> _Problem details_:
The lines from the start of the records through the one containing "def refuseRequest (s" are to be restated word for word; please include both ends.

*** Information given

/-- Counts, records and reports a refusal at the target (R284). -/
def reportRefusal (s : State) (p : Packet) (st : Half) : State :=
  if isViolation st then
    let s := (errRecord s rRaViol (p.src.toNat * 2 ^ 16 + st.toNat) [(rRaViolRegion, p.type.toNat * 2 ^ 24 + pktRegion p)]).1
    let s := setEvent (satAdd s rRaRefuseCount 31 16 1) rRaEvent 0
    let s := if st == stAuthFailed then setEvent s rScEvent 3 else s
    event s { sev := sevNotice, src := srcRemote, status := st
              detail := [rget s rRaViol / 2 ^ 30 * 2 ^ 30 + p.src.toNat * 2 ^ 16 + st.toNat, p.type.toNat * 2 ^ 24 + pktRegion p] }
  else satAdd s rRaRefuseCount 15 0 1

/-- An answer to a request. Where the target does not hold the operation's key, the check word it writes is not stated. -/
def sendAnswer (s : State) (type node tag region : Nat) (prot : Bool) (st : Half) (known poison : Bool) (payload : List Byte) : State :=
  let p := barePacket type 1 (node * 2 ^ 50 + b2n poison) tag st.toNat 0 prot payload
  match regionOf s region, known with
  | some r, true => sendPacket s (keyOf region r.secret) p none (some r.client)
  | _, _ =>
    let (v, s) := takeFree s 32
    let (p, s) := protectPacket s { p with src := BitVec.ofNat 14 (nodeNum s) }
    inject s { p with echk := BitVec.ofNat 32 v } none none

def answerType (t : Byte) : Nat := match t.toNat with
  | 1 => 5 | 2 => 3 | _ => 7

/-- Refuses a request: a WRITE, READ or FLUSH is answered, a SEND piece is not. -/
def refuseRequest (s : State) (p : Packet) (st : Half) (known : Bool) : State :=
  let s := reportRefusal s p st
  if p.type == 4 then s
  else sendAnswer s (answerType p.type) p.src.toNat p.tag.toNat (pktRegion p)
    (((regionOf s (pktRegion p)).map fun r => r.prot).getD false) st known false []

/-- Adds an admitted operation (R283). -/
def addAdmitted (s : State) (region slot place : Nat) (p : Packet) : State :=
  match regionOf s region with
  | none => s
  | some r =>
    let s := regionSet s region { r with admitted := r.admitted + 1 }
    { s with remote := { s.remote with
        nextAdm := s.remote.nextAdm + 1
        admitted := s.remote.admitted ++ [{ id := s.remote.nextAdm, region := region, slot := slot, place := place, pkt := p }] } }

/-- Takes an admitted operation that finishes now. -/
def takeAdmitted (s : State) (n : Nat) (type : Byte) : Option (Admitted × State) :=
  (s.remote.admitted.find? fun a => a.id == n && a.pkt.type == type).map fun a =>
    (a, { s with remote := { s.remote with admitted := s.remote.admitted.filter fun x => x.id != n } })

/-- The checks before R283: the hop checks at the destination (R265) and the reserved fields (R252). -/
def arriving (s : State) (arr : Option PortId) (p : Packet) (type : Byte) (k : State → State) : State :=
  if p.type != type then s
  else if !pktHopOk p then discardHchk (takenIn s arr p)
  else if s.fabric.node.isNone || pktNode p != nodeNum s then forwardPacket s arr p
  else
    let s := takenIn s arr p
    match deliverCheck s p with
    | some st => refuseDelivery s p st
    | none => if !pktFormOk p then sendReturn s p stBadField else k s

/-- Charges the payload bytes received to the region's client (R221). -/
def chargeRx (s : State) (p : Packet) : State :=
  match regionOf s (pktRegion p) with
  | some r => if p.payload.isEmpty then s else charge s r.client 9 13 p.payload.length
  | none => s

def receiveWrite (s : State) (p : Packet) : State :=
  match admitStatus s p, regionOf s (pktRegion p) with
  | (st, known), some r =>
    if st == stOk then addAdmitted (chargeRx s p) (pktRegion p) 0 (r.base + pktOffset p) { p with payload := (openPacket s p).getD [] }
    else refuseRequest s p st known
  | (st, known), none => refuseRequest s p st known

def receiveRead (s : State) (p : Packet) : State :=
  match admitStatus s p, regionOf s (pktRegion p) with
  | (st, known), some r =>
    if st == stOk then addAdmitted s (pktRegion p) 0 (r.base + pktOffset p) p else refuseRequest s p st known
  | (st, known), none => refuseRequest s p st known

/-- A WRITE is placed as two lines of 64 bytes and answered (R285). -/
def placeWrite (s : State) (n : Nat) : State :=
  match takeAdmitted s n 1 with
  | none => s
  | some (a, s) =>
    let po := pktPoison a.pkt
    let (s, ok1) := rangeWrite s a.place (a.pkt.payload.take 64) po
    let (s, ok2) := rangeWrite s (a.place + 64) (a.pkt.payload.drop 64) po
    let s := match regionOf s a.region with
      | some r => chargeAccess s r.client a.place 128 true
      | none => s
    let s := sendAnswer s 5 a.pkt.src.toNat a.pkt.tag.toNat a.region a.pkt.prot (if ok1 && ok2 then stOk else stNoResource) true false []
    admittedDone s a.region

/-- A READ is answered with its line; a poisoned line answers ST_POISONED with POISON set (R285). -/
def finishRead (s : State) (n : Nat) (found : Findings) : State :=
  match takeAdmitted s n 2 with
  | none => s
  | some (a, s) =>
    let s := touchRange (memoryFindings s a.place 128 found) a.place 128
    let po := rangePoisoned s a.place 128
    let s := match regionOf s a.region with
      | some r => chargeAccess s r.client a.place 128 false
      | none => s
    let s := sendAnswer s 3 a.pkt.src.toNat a.pkt.tag.toNat a.region a.pkt.prot (if po then stPoisoned else stOk) true po
      (rangeRead s a.place 128)
    admittedDone s a.region

/-! ## Slots (R286) -/

/-- POSTED to FILLING with the first admitted piece or FLUSH. -/
def fillSlot (x : RecvSlot) (p : Packet) : RecvSlot :=
  if x.state == .posted then { x with state := .filling, src := p.src.toNat, tag := p.tag } else x

/-- Every byte below TLEN has been placed by a piece. -/
def slotCovered (x : RecvSlot) : Bool :=
  (List.range ((x.tlen + 255) / 256)).all fun i =>
    x.placed.any fun q => q.1 == 256 * i && decide (min 256 (x.tlen - 256 * i) ≤ q.2)

/-- The post that is to be reported when region 0's slot completes is the device's own: it is posted again (R294). -/
def repostForager (s : State) (i : Nat) : State :=
  let x := slotOf s i
  slotPut s i { buf := x.buf, size := x.size, gen := (if x.gen + 1 < 2 ^ 32 then x.gen + 1 else 1), state := .posted }

/-- A FILLING slot whose FLUSH is held and whose bytes are all there completes, or fails its CRC (R286). -/
def trySlot (s : State) (region slot : Nat) : State :=
  match regionOf s region with
  | none => s
  | some r =>
    let i := r.slot0 + slot
    let x := slotOf s i
    if x.state != .filling || !x.tailv || !slotCovered x then s
    else if crc32c (rangeRead s x.buf x.tlen) == x.tcrc then
      let st := if x.poison then stPoisoned else stOk
      let s := slotPut s i { x with state := .complete, post := 0 }
      let s := if x.post = 0 then s else finishCmd s x.post st (x.tlen + 2 ^ 32 * x.src)
      let s := sendAnswer s 7 x.src x.tag.toNat region r.prot st true false []
      if region = 0 then repostForager s i else s
    else
      let s := slotPut s i { buf := x.buf, size := x.size, gen := x.gen, state := .posted, post := x.post }
      let s := setEvent s rRaEvent 4
      sendAnswer s 7 x.src x.tag.toNat region r.prot stCheckMismatch true false []

def receivePiece (s : State) (p : Packet) : State :=
  let (st, known) := admitStatus s p
  match regionOf s (pktRegion p), st == stOk with
  | some r, true =>
    let i := r.slot0 + pktSlot p
    let x := fillSlot (slotOf s i) p
    addAdmitted (slotPut (chargeRx s p) i x) (pktRegion p) (pktSlot p) (x.buf + pktOffset p) { p with payload := (openPacket s p).getD [] }
  | _, _ => refuseRequest s p st known

/-- A piece is placed; it counts toward the coverage of the generation it names (R286). -/
def placePiece (s : State) (n : Nat) : State :=
  match takeAdmitted s n 4 with
  | none => s
  | some (a, s) =>
    let po := pktPoison a.pkt
    let (s, _) := rangeWrite s a.place a.pkt.payload po
    let s := match regionOf s a.region with
      | some r =>
        let s := chargeAccess s r.client a.place a.pkt.payload.length true
        let i := r.slot0 + a.slot
        let x := slotOf s i
        if x.state == .filling && x.gen == a.pkt.aux.toNat && x.tag == a.pkt.tag then
          trySlot (slotPut s i { x with
            placed := x.placed ++ [(pktOffset a.pkt, a.pkt.payload.length)], poison := x.poison || po }) a.region a.slot
        else s
      | none => s
    admittedDone s a.region

def receiveFlush (s : State) (p : Packet) : State :=
  let (st, known) := admitStatus s p
  match regionOf s (pktRegion p), st == stOk with
  | some r, true =>
    let i := r.slot0 + pktSlot p
    let x := fillSlot (slotOf s i) p
    let pl := (openPacket s p).getD []
    trySlot (slotPut (chargeRx s p) i { x with
      tailv := true, tlen := leNat (pl.take 4), tcrc := BitVec.ofNat 32 (leNat ((pl.drop 4).take 4)) }) (pktRegion p) (pktSlot p)
  | _, _ => refuseRequest s p st known

/-- OP_POST_RECV (R287). -/
def postRecv (s : State) (cmd fn : Nat) (a : PostArg) : State :=
  let n := keyRegion a.key
  let size := a.size.toNat
  let buf := a.buf.toNat
  if keySecret a.key = 0 then refuseCmd s cmd stKeyInvalid
  else if n = 0 then refuseCmd s cmd stRights
  else
    match regionOf s n with
    | none => refuseCmd s cmd stKeyInvalid
    | some r =>
      if r.secret.toNat != keySecret a.key then refuseCmd s cmd stKeyInvalid
      else if r.revoking then refuseCmd s cmd stKeyRevoked
      else if !r.queue then refuseCmd s cmd stRights
      else if r.client != fn then refuseCmd s cmd stClientMismatch
      else if size = 0 then refuseCmd s cmd stBadLength
      else if r.slots ≤ a.slot.toNat || 1048576 < size || size % 8 != 0 || buf % 256 != 0 then refuseCmd s cmd stBadField
      else if !fnMay s fn buf size then refuseCmd s cmd stBounds
      else if r.prot != (s.remote.regions.any (fun e => e.2.prot && !e.2.queue && within buf size e.2.base e.2.length)) then
        refuseCmd s cmd stRights
      else
        let i := r.slot0 + a.slot.toNat
        let x := slotOf s i
        let s := slotPut s i { buf := buf, size := size, gen := (if x.gen + 1 < 2 ^ 32 then x.gen + 1 else 1), state := .posted, post := cmd }
        if (x.state == .posted || x.state == .filling) && x.post != 0 then refuseCmd s x.post stStaleGeneration else s

/-! ## The flush tracker (R291) -/

def addFlush (s : State) (tag : Nat) (isSend : Bool) (fn node : Nat) : State :=
  { s with remote := { s.remote with
      nextSeq := s.remote.nextSeq + 1
      flushes := s.remote.flushes ++ [{ seq := s.remote.nextSeq, tag := tag, isSend := isSend, fn := fn, node := node }] } }

/-- The tracked operations an OP_FLUSH covers. -/
def flushCovers (w : FlushWait) (f : FlushItem) : Bool :=
  f.fn == w.fn && decide (f.seq < w.upto) && (match w.node with | some n => f.node == n | none => true)

/-- Completes an OP_FLUSH whose operations have all settled or failed: the failures it reports leave the tracker. -/
def finishFlush (s : State) (w : FlushWait) : State :=
  let mine := s.remote.flushes.filter (flushCovers w)
  if mine.any (fun f => f.outcome.isNone) then s
  else
    let s := { s with remote := { s.remote with
      waits := s.remote.waits.filter fun x => x.cmd != w.cmd
      flushes := s.remote.flushes.filter fun f => !flushCovers w f } }
    match mine.head? with
    | none => finishCmd s w.cmd stOk 0
    | some f => finishCmd s w.cmd (f.outcome.getD stOk) (mine.length + 2 ^ 32 * f.node)

def checkFlushes (s : State) : State := s.remote.waits.foldl finishFlush s

/-- Settles a tracked operation: one that was placed leaves the tracker, a failure stays until an OP_FLUSH reports it. -/
def settleFlush (s : State) (tag : Nat) (isSend : Bool) (st : Half) : State :=
  let hit := fun (f : FlushItem) => f.tag == tag && f.isSend == isSend && f.outcome.isNone
  let ok := st == stOk || st == stDuplicateDropped || st == stPoisoned
  let fs :=
    if ok then s.remote.flushes.filter (fun f => !hit f)
    else s.remote.flushes.map (fun f => if hit f then { f with outcome := some st } else f)
  checkFlushes { s with remote := { s.remote with flushes := fs } }

/-- OP_FLUSH; bit [15] names every node. `upto` is the tracker's next number when the command was parsed. -/
def opFlush (s : State) (cmd fn : Nat) (node upto : Nat) : State :=
  let w : FlushWait := { cmd := cmd, fn := fn, node := if bit node 15 = 1 then none else some (node % 2 ^ 14), upto := upto }
  finishFlush { s with remote := { s.remote with waits := s.remote.waits ++ [w] } } w

/-! ## Line operations at the requester (R285) -/

def nodeDown (s : State) (n : Nat) : Bool := s.remote.down.contains n
def attemptBeat (s : State) (deadline : Nat) : Nat :=
  if !hasBeat s then 0
  else
    let b := now s + cfld s rRaCfg 7 0
    if deadline = 0 then b else min deadline b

******

> _Output of the exercise_:
/-- Counts, records and reports a refusal at the target (R284). -/
def reportRefusal (s : State) (p : Packet) (st : Half) : State :=
  if isViolation st then
    let s := (errRecord s rRaViol (p.src.toNat * 2 ^ 16 + st.toNat) [(rRaViolRegion, p.type.toNat * 2 ^ 24 + pktRegion p)]).1
    let s := setEvent (satAdd s rRaRefuseCount 31 16 1) rRaEvent 0
    let s := if st == stAuthFailed then setEvent s rScEvent 3 else s
    event s { sev := sevNotice, src := srcRemote, status := st
              detail := [rget s rRaViol / 2 ^ 30 * 2 ^ 30 + p.src.toNat * 2 ^ 16 + st.toNat, p.type.toNat * 2 ^ 24 + pktRegion p] }
  else satAdd s rRaRefuseCount 15 0 1

/-- An answer to a request. Where the target does not hold the operation's key, the check word it writes is not stated. -/
def sendAnswer (s : State) (type node tag region : Nat) (prot : Bool) (st : Half) (known poison : Bool) (payload : List Byte) : State :=
  let p := barePacket type 1 (node * 2 ^ 50 + b2n poison) tag st.toNat 0 prot payload
  match regionOf s region, known with
  | some r, true => sendPacket s (keyOf region r.secret) p none (some r.client)
  | _, _ =>
    let (v, s) := takeFree s 32
    let (p, s) := protectPacket s { p with src := BitVec.ofNat 14 (nodeNum s) }
    inject s { p with echk := BitVec.ofNat 32 v } none none

def answerType (t : Byte) : Nat := match t.toNat with
  | 1 => 5 | 2 => 3 | _ => 7

/-- Refuses a request: a WRITE, READ or FLUSH is answered, a SEND piece is not. -/
def refuseRequest (s : State) (p : Packet) (st : Half) (known : Bool) : State :=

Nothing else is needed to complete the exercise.